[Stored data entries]
○ ○ ○ ○ ○ ○ ○

-- ==== Sys2Proof/Laws/FrameScapex.lean ====
section
/-! SUPPORT. What the functions of Machine/Scapex.lean may change: for each, as bit masks, the parts of the state and the registers. -/

namespace Sys2Proof.Machine

@[simp] theorem fr_sxNote {P W : Nat} (b_ : State) (s : State) (p code : Nat) (xs : List Nat)
    (hP : P &&& 0x2120 = 0x2120) (hW : W &&& 0x2 = 0x2) :
    Fr P W b_ (State.sxNote s p code xs) ↔ Fr P W b_ s := Fr.iff (p := 0x2120) (w := 0x2) (by
  unfold State.sxNote; simp) hP hW

@[simp] theorem fr_sxLoad {P W : Nat} (b_ : State) (s : State)
    (hP : P &&& 0x20 = 0x20) (hW : W &&& 0x1600000000000000000000000000000 = 0x1600000000000000000000000000000) :
    Fr P W b_ (State.sxLoad s) ↔ Fr P W b_ s := Fr.iff (p := 0x20) (w := 0x1600000000000000000000000000000) (by
  unfold State.sxLoad; simp) hP hW

@[simp] theorem fr_setCollect {P W : Nat} (b_ : State) (s : State) (e : Nat) (c : Collect)
    (hP : P &&& 0x400000 = 0x400000) (hW : W &&& 0x0 = 0x0) :
    Fr P W b_ (State.setCollect s e c) ↔ Fr P W b_ s := Fr.iff (p := 0x400000) (w := 0x0) (by
  unfold State.setCollect; simp) hP hW

@[simp] theorem fr_collectShow {P W : Nat} (b_ : State) (s : State) (e : Nat) (t : Instant) (p : Nat) (r : W64)
    (hP : P &&& 0x10000 = 0x10000) (hW : W &&& 0x0 = 0x0) :
    Fr P W b_ (State.collectShow s e t p r) ↔ Fr P W b_ s := Fr.iff (p := 0x10000) (w := 0x0) (by
  unfold State.collectShow; simp; (repeat' split) <;> simp) hP hW

@[simp] theorem fr_sendCollect {P W : Nat} (b_ : State) (s : State) (p : Nat) (t : Instant) (group : Nat) (payload :
    List W64)
    (hP : P &&& 0x400022 = 0x400022) (hW : W &&& 0xa00000000000000000000000000000 = 0xa00000000000000000000000000000) :
    Fr P W b_ (State.sendCollect s p t group payload) ↔ Fr P W b_ s := Fr.iff (p := 0x400022) (w :=
        0xa00000000000000000000000000000) (by
  unfold State.sendCollect; simp) hP hW

@[simp] theorem fr_collectCar {P W : Nat} (b_ : State) (s : State) (t : Instant) (group i : Nat)
    (hP : P &&& 0x400022 = 0x400022) (hW : W &&& 0xa00000000000000000000000000000 = 0xa00000000000000000000000000000) :
    Fr P W b_ (State.collectCar s t group i) ↔ Fr P W b_ s := Fr.iff (p := 0x400022) (w :=
        0xa00000000000000000000000000000) (by
  unfold State.collectCar; simp) hP hW

@[simp] theorem fr_collectOn {P W : Nat} (b_ : State) (s : State) (e : Nat) (t : Instant) (ps : List Nat)
    (hP : P &&& 0x400022 = 0x400022) (hW : W &&& 0xa00000000000000000000000000000 = 0xa00000000000000000000000000000) :
    Fr P W b_ (State.collectOn s e t ps) ↔ Fr P W b_ s := Fr.iff (p := 0x400022) (w := 0xa00000000000000000000000000000) (by
  unfold State.collectOn; simp) hP hW

@[simp] theorem fr_collectOpen {P W : Nat} (b_ : State) (s : State) (e : Nat) (t : Instant)
    (hP : P &&& 0x410000 = 0x410000) (hW : W &&& 0x0 = 0x0) :
    Fr P W b_ (State.collectOpen s e t) ↔ Fr P W b_ s := Fr.iff (p := 0x410000) (w := 0x0) (by
  unfold State.collectOpen; simp) hP hW

theorem fr_execCollectLaunch (e : Nat) (t : Instant) (s : State) : FrO 0x410022 0xa00000000000000000000000000000 s
    (execCollectLaunch e t s) := by
  unfold execCollectLaunch; simp; (repeat' split) <;> simp

@[simp] theorem fr_sxHear {P W : Nat} (b_ : State) (s : State) (i : Nat) (h : W64)
    (hP : P &&& 0x480020 = 0x480020) (hW : W &&& 0x1200000000000000000000000000000 = 0x1200000000000000000000000000000) :
    Fr P W b_ (State.sxHear s i h) ↔ Fr P W b_ s := Fr.iff (p := 0x480020) (w := 0x1200000000000000000000000000000) (by
  unfold State.sxHear; simp) hP hW

@[simp] theorem fr_sxReport {P W : Nat} (b_ : State) (s : State) (p : Nat) (h : W64)
    (hP : P &&& 0x482120 = 0x482120) (hW : W &&& 0x1a00000000000000000000000000002 = 0x1a00000000000000000000000000002) :
    Fr P W b_ (State.sxReport s p h) ↔ Fr P W b_ s := Fr.iff (p := 0x482120) (w := 0x1a00000000000000000000000000002) (by
  unfold State.sxReport; simp) hP hW

@[simp] theorem fr_sxBlock {P W : Nat} (b_ : State) (s : State) (e : Nat) (t : Instant) (c : CarCfg) (slice : Nat) (ws
    : List W64)
    (hP : P &&& 0x10000 = 0x10000) (hW : W &&& 0x0 = 0x0) :
    Fr P W b_ (s.sxBlock e t c slice ws) ↔ Fr P W b_ s := Fr.iff (p := 0x10000) (w := 0x0) (by
  clear hP hW; unfold State.sxBlock; exact (fr_foldl _ (fun u x => by (try dsimp only); split <;> simp) _ _ _).2 (by
      simp)) hP hW

@[simp] theorem fr_sxLate {P W : Nat} (b_ : State) (s : State) (e : Nat) (t : Instant) (c : CarCfg) (slice : Nat)
    (hP : P &&& 0x10000 = 0x10000) (hW : W &&& 0x0 = 0x0) :
    Fr P W b_ (s.sxLate e t c slice) ↔ Fr P W b_ s := Fr.iff (p := 0x10000) (w := 0x0) (by
  clear hP hW; unfold State.sxLate; exact (fr_foldl _ (fun u x => by (try dsimp only); split <;> simp) _ _ _).2 (by
      simp)) hP hW

@[simp] theorem fr_sxDeliver {P W : Nat} (b_ : State) (s : State) (e p : Nat) (h : W64) (ws : List W64)
    (hP : P &&& 0x410000 = 0x410000) (hW : W &&& 0x0 = 0x0) :
    Fr P W b_ (State.sxDeliver s e p h ws) ↔ Fr P W b_ s := Fr.iff (p := 0x410000) (w := 0x0) (by
  unfold State.sxDeliver; simp) hP hW

theorem fr_execCollectReturn (port : Fin 8) (f : SxFrame) (s : State) : FrO 0x492120 0x1a00000000000000000000000000002
    s (execCollectReturn port f s) := by
  unfold execCollectReturn
  dsimp only
  split
  · simp
  · split
    · simp
    · split
      · exact (fr_foldl _ (fun u e => (fr_foldl _ (fun v x => by simp) u _ u).2 (by simp)) _ _ _).2 (by simp)
      · simp

@[simp] theorem fr_carDone {P W : Nat} (b_ : State) (s : State) (e : Nat) (c : Collect) (i : Nat)
    (hP : P &&& 0x10020 = 0x10020) (hW : W &&& 0x1800000000000000000000000000000 = 0x1800000000000000000000000000000) :
    Fr P W b_ (State.carDone s e c i) ↔ Fr P W b_ s := Fr.iff (p := 0x10020) (w := 0x1800000000000000000000000000000) (by
  unfold State.carDone; simp) hP hW

theorem fr_execCollectComplete (e : Nat) (s : State) : FrO 0x3c0498120 0x18000000000002c0000000000000000 s
    (execCollectComplete e s) := by
  unfold execCollectComplete; simp

theorem fr_fold1 {α β : Type} {P W : Nat} (g : State × β → α → State × β) (h : ∀ q a, Fr P W q.1 (g q a).1) (b : State)
    (l : List α) (q : State × β) : Fr P W b (l.foldl g q).1 ↔ Fr P W b q.1 := by
  induction l generalizing q with
  | nil => simp
  | cons a l ih => rw [List.foldl_cons, ih, Fr.iff (h q a) (Nat.and_self P) (Nat.and_self W)]

@[simp] theorem fr_outBlock {P W : Nat} (b_ : State) (s : State) (i slice : Nat)
    (hP : P &&& 0x400000 = 0x400000) (hW : W &&& 0x0 = 0x0) :
    Fr P W b_ (s.outBlock i slice).1 ↔ Fr P W b_ s := Fr.iff (p := 0x400000) (w := 0x0) (by
  clear hP hW; unfold State.outBlock; exact (fr_fold1 _ (fun q k => by dsimp only; split <;> simp) _ _ _).2 (by simp)) hP hW

@[simp] theorem fr_outBlocks {P W : Nat} (b_ : State) (s : State) (i : Nat) (x0 : List Nat)
    (hP : P &&& 0x400000 = 0x400000) (hW : W &&& 0x0 = 0x0) :
    Fr P W b_ (State.outBlocks s i x0).1 ↔ Fr P W b_ s := Fr.iff (p := 0x400000) (w := 0x0) (by
  clear hP hW
  have key : ∀ c_, Fr 0x400000 0x0 c_ (State.outBlocks s i x0).1 ↔ Fr 0x400000 0x0 c_ s := by
    induction x0 generalizing s i with
    | nil => intro c_; unfold State.outBlocks; simp
    | cons y_ ys_ ih => intro c_; unfold State.outBlocks; simp [ih]
  exact (key _).2 (by simp)) hP hW

@[simp] theorem fr_outputCar {P W : Nat} (b_ : State) (s : State) (t : Instant) (group i : Nat)
    (hP : P &&& 0x400022 = 0x400022) (hW : W &&& 0xa00000000000000000000000000000 = 0xa00000000000000000000000000000) :
    Fr P W b_ (State.outputCar s t group i) ↔ Fr P W b_ s := Fr.iff (p := 0x400022) (w :=
        0xa00000000000000000000000000000) (by
  unfold State.outputCar; simp) hP hW

theorem fr_execCommitScapexCarriers (e : Nat) (k : Instant) (s : State) : FrO 0x3c04fa122
    0xa00000000a5c2c0000000000000002 s (execCommitScapexCarriers e k s) := by
  unfold execCommitScapexCarriers; simp; (repeat' split) <;> simp

@[simp] theorem fr_sxTimeDue {P W : Nat} (b_ : State) (s : State) (p : Nat)
    (hP : P &&& 0x400022 = 0x400022) (hW : W &&& 0xa00000000000000000000000000000 = 0xa00000000000000000000000000000) :
    Fr P W b_ (State.sxTimeDue s p) ↔ Fr P W b_ s := Fr.iff (p := 0x400022) (w := 0xa00000000000000000000000000000) (by
  unfold State.sxTimeDue; simp) hP hW

theorem fr_execTimeFrameSend (s : State) : FrO 0x400022 0xa00000000000000000000000000000 s (execTimeFrameSend s) := by
  unfold execTimeFrameSend; simp

@[simp] theorem fr_sxBack {P W : Nat} (b_ : State) (s : State) (p : Nat) (west : Bool) (v : Nat)
    (hP : P &&& 0x400000 = 0x400000) (hW : W &&& 0x0 = 0x0) :
    Fr P W b_ (State.sxBack s p west v) ↔ Fr P W b_ s := Fr.iff (p := 0x400000) (w := 0x0) (by
  unfold State.sxBack; simp) hP hW

@[simp] theorem fr_sxTurned {P W : Nat} (b_ : State) (s : State) (p : Nat) (west : Bool) (at_ : Nat)
    (hP : P &&& 0x402120 = 0x402120) (hW : W &&& 0x200000000000000000000000000002 = 0x200000000000000000000000000002) :
    Fr P W b_ (State.sxTurned s p west at_) ↔ Fr P W b_ s := Fr.iff (p := 0x402120) (w :=
        0x200000000000000000000000000002) (by
  unfold State.sxTurned; simp) hP hW

@[simp] theorem fr_sxIntact {P W : Nat} (b_ : State) (s : State) (p prop : Nat)
    (hP : P &&& 0x402120 = 0x402120) (hW : W &&& 0x200000000000000000000000000002 = 0x200000000000000000000000000002) :
    Fr P W b_ (State.sxIntact s p prop) ↔ Fr P W b_ s := Fr.iff (p := 0x402120) (w := 0x200000000000000000000000000002) (by
  unfold State.sxIntact; simp) hP hW

theorem fr_execTimeFrameReturn (port : Fin 8) (f : SxFrame) (lap : Nat) (s : State) : FrO 0x402120
    0xe00000000000000000000000000002 s (execTimeFrameReturn port f lap s) := by
  unfold execTimeFrameReturn; simp

@[simp] theorem fr_sxPassTo {P W : Nat} (b_ : State) (s : State) (p e : Nat) (f : SxFrame)
    (hP : P &&& 0x410000 = 0x410000) (hW : W &&& 0x0 = 0x0) :
    Fr P W b_ (State.sxPassTo s p e f) ↔ Fr P W b_ s := Fr.iff (p := 0x410000) (w := 0x0) (by
  unfold State.sxPassTo; simp) hP hW

@[simp] theorem fr_sxPassing {P W : Nat} (b_ : State) (s : State) (p : Nat) (f : SxFrame)
    (hP : P &&& 0x410000 = 0x410000) (hW : W &&& 0x0 = 0x0) :
    Fr P W b_ (State.sxPassing s p f) ↔ Fr P W b_ s := Fr.iff (p := 0x410000) (w := 0x0) (by
  clear hP hW; unfold State.sxPassing; (repeat' split) <;> (try simp) <;> (repeat' split) <;> simp_all) hP hW

@[simp] theorem fr_sxShadowOne {P W : Nat} (b_ : State) (s : State) (i ch q : Nat) (v : Word)
    (hP : P &&& 0x400000 = 0x400000) (hW : W &&& 0x0 = 0x0) :
    Fr P W b_ (State.sxShadowOne s i ch q v) ↔ Fr P W b_ s := Fr.iff (p := 0x400000) (w := 0x0) (by
  unfold State.sxShadowOne; simp) hP hW

@[simp] theorem fr_sxShadow {P W : Nat} (b_ : State) (s : State) (p : Nat) (f : SxFrame)
    (hP : P &&& 0x400000 = 0x400000) (hW : W &&& 0x0 = 0x0) :
    Fr P W b_ (s.sxShadow p f) ↔ Fr P W b_ s := Fr.iff (p := 0x400000) (w := 0x0) (by
  clear hP hW; unfold State.sxShadow
  split
  · simp
  · split
    · exact (fr_foldl _ (fun u x => (fr_foldl _ (fun v k => by simp) _ _ _).2 (by simp)) _ _ _).2 (by simp)
    · split <;> simp) hP hW

theorem fr_execScapexForward (port : Fin 8) (f : SxFrame) (delay : Nat) (s : State) : FrO 0x490022
    0x1200000000000000000000000000000 s (execScapexForward port f delay s) := by
  unfold execScapexForward; simp

theorem fr_execScapexSegmentDown (port : Fin 8) (east : Bool) (s : State) : FrO 0x400000 0x0 s (execScapexSegmentDown
    port east s) := by
  unfold execScapexSegmentDown; simp

theorem fr_execScapexSegmentUp (port : Fin 8) (east : Bool) (s : State) : FrO 0x400000 0x0 s (execScapexSegmentUp port
    east s) := by
  unfold execScapexSegmentUp; simp

theorem fr_execServiceFrameLaunch (port : Fin 8) (s : State) : FrO 0x400022 0xa00000000000000000000000000000 s
    (execServiceFrameLaunch port s) := by
  unfold execServiceFrameLaunch; simp; (repeat' split) <;> simp

@[simp] theorem fr_sxServed {P W : Nat} (b_ : State) (s : State) (p : Nat) (x : SxService)
    (hP : P &&& 0x402120 = 0x402120) (hW : W &&& 0x2 = 0x2) :
    Fr P W b_ (State.sxServed s p x) ↔ Fr P W b_ s := Fr.iff (p := 0x402120) (w := 0x2) (by
  unfold State.sxServed; simp; (repeat' split) <;> simp) hP hW

theorem fr_execServiceFrameReturn (port : Fin 8) (f : SxFrame) (s : State) : FrO 0x402120
    0x800000000000000000000000000002 s (execServiceFrameReturn port f s) := by
  unfold execServiceFrameReturn; simp; (repeat' split) <;> simp

theorem fr_execServiceFrameTimeout (port : Fin 8) (s : State) : FrO 0x400020 0x800000000000000000000000000000 s
    (execServiceFrameTimeout port s) := by
  unfold execServiceFrameTimeout; simp; (repeat' split) <;> simp

@[simp] theorem fr_sxQueue {P W : Nat} (b_ : State) (s : State) (i : Nat) (load : Bool)
    (hP : P &&& 0x400010 = 0x400010) (hW : W &&& 0x0 = 0x0) :
    Fr P W b_ (State.sxQueue s i load) ↔ Fr P W b_ s := Fr.iff (p := 0x400010) (w := 0x0) (by
  unfold State.sxQueue; simp) hP hW

@[simp] theorem fr_sxUnconfigured {P W : Nat} (b_ : State) (s : State) (i : Nat)
    (hP : P &&& 0x20 = 0x20) (hW : W &&& 0x1200000000000000000000000000000 = 0x1200000000000000000000000000000) :
    Fr P W b_ (State.sxUnconfigured s i) ↔ Fr P W b_ s := Fr.iff (p := 0x20) (w := 0x1200000000000000000000000000000) (by
  unfold State.sxUnconfigured; simp) hP hW

@[simp] theorem fr_sxJudged {P W : Nat} (b_ : State) (s : State) (i : Nat) (identity : Option Nat)
    (hP : P &&& 0x402130 = 0x402130) (hW : W &&& 0x1200000000000000000000000000002 = 0x1200000000000000000000000000002) :
    Fr P W b_ (State.sxJudged s i identity) ↔ Fr P W b_ s := Fr.iff (p := 0x402130) (w :=
        0x1200000000000000000000000000002) (by
  unfold State.sxJudged; simp; (repeat' split) <;> simp) hP hW

@[simp] theorem fr_carrierFound {P W : Nat} (b_ : State) (s : State) (i : Nat) (identity : Option Nat)
    (hP : P &&& 0x402130 = 0x402130) (hW : W &&& 0x1200000000000000000000000000002 = 0x1200000000000000000000000000002) :
    Fr P W b_ (State.carrierFound s i identity) ↔ Fr P W b_ s := Fr.iff (p := 0x402130) (w :=
        0x1200000000000000000000000000002) (by
  unfold State.carrierFound; (repeat' split) <;> simp) hP hW

theorem fr_execCarrierConfigure (i : Fin 256) (identity : Option Nat) (s : State) : FrO 0x402130
    0x1200000000000000000000000000002 s (execCarrierConfigure i identity s) := by
  unfold execCarrierConfigure; simp

theorem fr_execCarrierAppeared (i : Fin 256) (identity : Option Nat) (s : State) : FrO 0x402130
    0x1200000000000000000000000000002 s (execCarrierAppeared i identity s) := by
  unfold execCarrierAppeared; simp

theorem fr_execCarrierLost (i : Fin 256) (s : State) : FrO 0x402120 0x200000000000000000000000000002 s (execCarrierLost
    i s) := by
  unfold execCarrierLost; simp

end Sys2Proof.Machine
end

○ ○ ○ ○ ○ ○ ○

Please give an exact copy of the lines above, beginning with the line containing "theorem fr_execServiceFrameTimeout (port" and running through the line containing "unfold State.sxUnconfigured; simp) hP hW", and of no other lines.

theorem fr_execServiceFrameTimeout (port : Fin 8) (s : State) : FrO 0x400020 0x800000000000000000000000000000 s
    (execServiceFrameTimeout port s) := by
  unfold execServiceFrameTimeout; simp; (repeat' split) <;> simp

@[simp] theorem fr_sxQueue {P W : Nat} (b_ : State) (s : State) (i : Nat) (load : Bool)
    (hP : P &&& 0x400010 = 0x400010) (hW : W &&& 0x0 = 0x0) :
    Fr P W b_ (State.sxQueue s i load) ↔ Fr P W b_ s := Fr.iff (p := 0x400010) (w := 0x0) (by
  unfold State.sxQueue; simp) hP hW

@[simp] theorem fr_sxUnconfigured {P W : Nat} (b_ : State) (s : State) (i : Nat)
    (hP : P &&& 0x20 = 0x20) (hW : W &&& 0x1200000000000000000000000000000 = 0x1200000000000000000000000000000) :
    Fr P W b_ (State.sxUnconfigured s i) ↔ Fr P W b_ s := Fr.iff (p := 0x20) (w := 0x1200000000000000000000000000000) (by
  unfold State.sxUnconfigured; simp) hP hW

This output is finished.